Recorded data
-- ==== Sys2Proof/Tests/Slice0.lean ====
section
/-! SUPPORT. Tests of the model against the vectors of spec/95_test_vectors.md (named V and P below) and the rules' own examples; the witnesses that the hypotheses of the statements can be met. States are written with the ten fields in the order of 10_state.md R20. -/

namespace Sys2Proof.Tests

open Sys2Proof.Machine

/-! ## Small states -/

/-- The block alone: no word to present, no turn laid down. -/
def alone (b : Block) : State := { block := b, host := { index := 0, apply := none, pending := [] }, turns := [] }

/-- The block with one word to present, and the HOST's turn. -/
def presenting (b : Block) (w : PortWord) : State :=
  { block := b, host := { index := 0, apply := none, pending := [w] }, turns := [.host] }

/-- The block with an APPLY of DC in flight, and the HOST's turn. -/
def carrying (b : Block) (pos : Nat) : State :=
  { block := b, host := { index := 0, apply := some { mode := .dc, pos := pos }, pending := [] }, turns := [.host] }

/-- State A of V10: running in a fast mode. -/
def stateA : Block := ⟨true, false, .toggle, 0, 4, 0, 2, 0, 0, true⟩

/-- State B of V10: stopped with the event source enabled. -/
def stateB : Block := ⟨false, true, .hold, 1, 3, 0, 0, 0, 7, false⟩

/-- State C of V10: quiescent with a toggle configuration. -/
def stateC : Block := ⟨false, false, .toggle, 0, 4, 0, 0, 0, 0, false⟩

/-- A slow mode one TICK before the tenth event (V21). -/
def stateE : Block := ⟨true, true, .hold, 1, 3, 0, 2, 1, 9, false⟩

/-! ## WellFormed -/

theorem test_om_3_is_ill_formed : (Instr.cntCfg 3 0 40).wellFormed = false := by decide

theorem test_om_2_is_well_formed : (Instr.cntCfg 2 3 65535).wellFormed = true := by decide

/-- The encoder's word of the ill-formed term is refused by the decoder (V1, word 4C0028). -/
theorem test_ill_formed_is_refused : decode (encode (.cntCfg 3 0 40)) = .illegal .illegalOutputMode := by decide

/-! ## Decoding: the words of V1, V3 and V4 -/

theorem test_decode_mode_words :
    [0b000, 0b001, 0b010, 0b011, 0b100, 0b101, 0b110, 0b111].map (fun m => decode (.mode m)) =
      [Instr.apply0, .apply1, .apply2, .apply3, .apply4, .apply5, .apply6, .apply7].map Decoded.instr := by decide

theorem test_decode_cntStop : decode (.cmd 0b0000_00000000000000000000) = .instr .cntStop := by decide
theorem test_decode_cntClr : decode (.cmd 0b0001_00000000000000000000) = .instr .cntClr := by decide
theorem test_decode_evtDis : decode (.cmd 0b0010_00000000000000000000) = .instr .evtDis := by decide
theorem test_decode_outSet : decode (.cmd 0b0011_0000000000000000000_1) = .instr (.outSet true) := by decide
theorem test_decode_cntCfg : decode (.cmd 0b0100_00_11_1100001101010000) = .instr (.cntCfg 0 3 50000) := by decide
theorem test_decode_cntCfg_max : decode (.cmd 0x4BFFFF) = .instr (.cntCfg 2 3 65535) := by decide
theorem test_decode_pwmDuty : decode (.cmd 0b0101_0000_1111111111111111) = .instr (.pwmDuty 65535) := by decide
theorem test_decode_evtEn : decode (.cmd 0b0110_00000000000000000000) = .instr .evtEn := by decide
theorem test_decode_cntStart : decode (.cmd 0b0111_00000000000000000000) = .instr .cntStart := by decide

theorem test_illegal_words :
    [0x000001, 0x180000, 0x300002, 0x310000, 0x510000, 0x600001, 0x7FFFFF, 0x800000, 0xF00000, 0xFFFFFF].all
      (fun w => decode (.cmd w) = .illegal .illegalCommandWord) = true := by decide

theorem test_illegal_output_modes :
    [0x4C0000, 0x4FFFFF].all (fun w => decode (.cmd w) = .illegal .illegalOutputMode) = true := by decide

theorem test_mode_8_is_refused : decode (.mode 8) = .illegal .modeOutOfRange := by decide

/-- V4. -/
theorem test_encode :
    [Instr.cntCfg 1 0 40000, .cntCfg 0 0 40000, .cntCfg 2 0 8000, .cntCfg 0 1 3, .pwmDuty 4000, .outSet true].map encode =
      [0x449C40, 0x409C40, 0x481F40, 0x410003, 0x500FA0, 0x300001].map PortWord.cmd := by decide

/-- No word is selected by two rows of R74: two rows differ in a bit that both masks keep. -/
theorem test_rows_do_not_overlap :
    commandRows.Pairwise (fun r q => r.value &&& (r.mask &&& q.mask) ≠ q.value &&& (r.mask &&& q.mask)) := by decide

▸ TASK REQUIREMENTS
An acceptable answer repeats every entry exactly, with nothing omitted.

▸ YOUR RESPONSE
-- ==== Sys2Proof/Tests/Slice0.lean ====
section
/-! SUPPORT. Tests of the model against the vectors of spec/95_test_vectors.md (named V and P below) and the rules' own examples; the witnesses that the hypotheses of the statements can be met. States are written with the ten fields in the order of 10_state.md R20. -/

namespace Sys2Proof.Tests

open Sys2Proof.Machine

/-! ## Small states -/

/-- The block alone: no word to present, no turn laid down. -/
def alone (b : Block) : State := { block := b, host := { index := 0, apply := none, pending := [] }, turns := [] }

/-- The block with one word to present, and the HOST's turn. -/
def presenting (b : Block) (w : PortWord) : State :=
  { block := b, host := { index := 0, apply := none, pending := [w] }, turns := [.host] }

/-- The block with an APPLY of DC in flight, and the HOST's turn. -/
def carrying (b : Block) (pos : Nat) : State :=
  { block := b, host := { index := 0, apply := some { mode := .dc, pos := pos }, pending := [] }, turns := [.host] }

/-- State A of V10: running in a fast mode. -/
def stateA : Block := ⟨true, false, .toggle, 0, 4, 0, 2, 0, 0, true⟩

/-- State B of V10: stopped with the event source enabled. -/
def stateB : Block := ⟨false, true, .hold, 1, 3, 0, 0, 0, 7, false⟩

/-- State C of V10: quiescent with a toggle configuration. -/
def stateC : Block := ⟨false, false, .toggle, 0, 4, 0, 0, 0, 0, false⟩

/-- A slow mode one TICK before the tenth event (V21). -/
def stateE : Block := ⟨true, true, .hold, 1, 3, 0, 2, 1, 9, false⟩

/-! ## WellFormed -/

theorem test_om_3_is_ill_formed : (Instr.cntCfg 3 0 40).wellFormed = false := by decide

theorem test_om_2_is_well_formed : (Instr.cntCfg 2 3 65535).wellFormed = true := by decide

/-- The encoder's word of the ill-formed term is refused by the decoder (V1, word 4C0028). -/
theorem test_ill_formed_is_refused : decode (encode (.cntCfg 3 0 40)) = .illegal .illegalOutputMode := by decide

/-! ## Decoding: the words of V1, V3 and V4 -/

theorem test_decode_mode_words :
    [0b000, 0b001, 0b010, 0b011, 0b100, 0b101, 0b110, 0b111].map (fun m => decode (.mode m)) =
      [Instr.apply0, .apply1, .apply2, .apply3, .apply4, .apply5, .apply6, .apply7].map Decoded.instr := by decide

theorem test_decode_cntStop : decode (.cmd 0b0000_00000000000000000000) = .instr .cntStop := by decide
theorem test_decode_cntClr : decode (.cmd 0b0001_00000000000000000000) = .instr .cntClr := by decide
theorem test_decode_evtDis : decode (.cmd 0b0010_00000000000000000000) = .instr .evtDis := by decide
theorem test_decode_outSet : decode (.cmd 0b0011_0000000000000000000_1) = .instr (.outSet true) := by decide
theorem test_decode_cntCfg : decode (.cmd 0b0100_00_11_1100001101010000) = .instr (.cntCfg 0 3 50000) := by decide
theorem test_decode_cntCfg_max : decode (.cmd 0x4BFFFF) = .instr (.cntCfg 2 3 65535) := by decide
theorem test_decode_pwmDuty : decode (.cmd 0b0101_0000_1111111111111111) = .instr (.pwmDuty 65535) := by decide
theorem test_decode_evtEn : decode (.cmd 0b0110_00000000000000000000) = .instr .evtEn := by decide
theorem test_decode_cntStart : decode (.cmd 0b0111_00000000000000000000) = .instr .cntStart := by decide

theorem test_illegal_words :
    [0x000001, 0x180000, 0x300002, 0x310000, 0x510000, 0x600001, 0x7FFFFF, 0x800000, 0xF00000, 0xFFFFFF].all
      (fun w => decode (.cmd w) = .illegal .illegalCommandWord) = true := by decide

theorem test_illegal_output_modes :
    [0x4C0000, 0x4FFFFF].all (fun w => decode (.cmd w) = .illegal .illegalOutputMode) = true := by decide

theorem test_mode_8_is_refused : decode (.mode 8) = .illegal .modeOutOfRange := by decide

/-- V4. -/
theorem test_encode :
    [Instr.cntCfg 1 0 40000, .cntCfg 0 0 40000, .cntCfg 2 0 8000, .cntCfg 0 1 3, .pwmDuty 4000, .outSet true].map encode =
      [0x449C40, 0x409C40, 0x481F40, 0x410003, 0x500FA0, 0x300001].map PortWord.cmd := by decide

/-- No word is selected by two rows of R74: two rows differ in a bit that both masks keep. -/
theorem test_rows_do_not_overlap :
    commandRows.Pairwise (fun r q => r.value &&& (r.mask &&& q.mask) ≠ q.value &&& (r.mask &&& q.mask)) := by decide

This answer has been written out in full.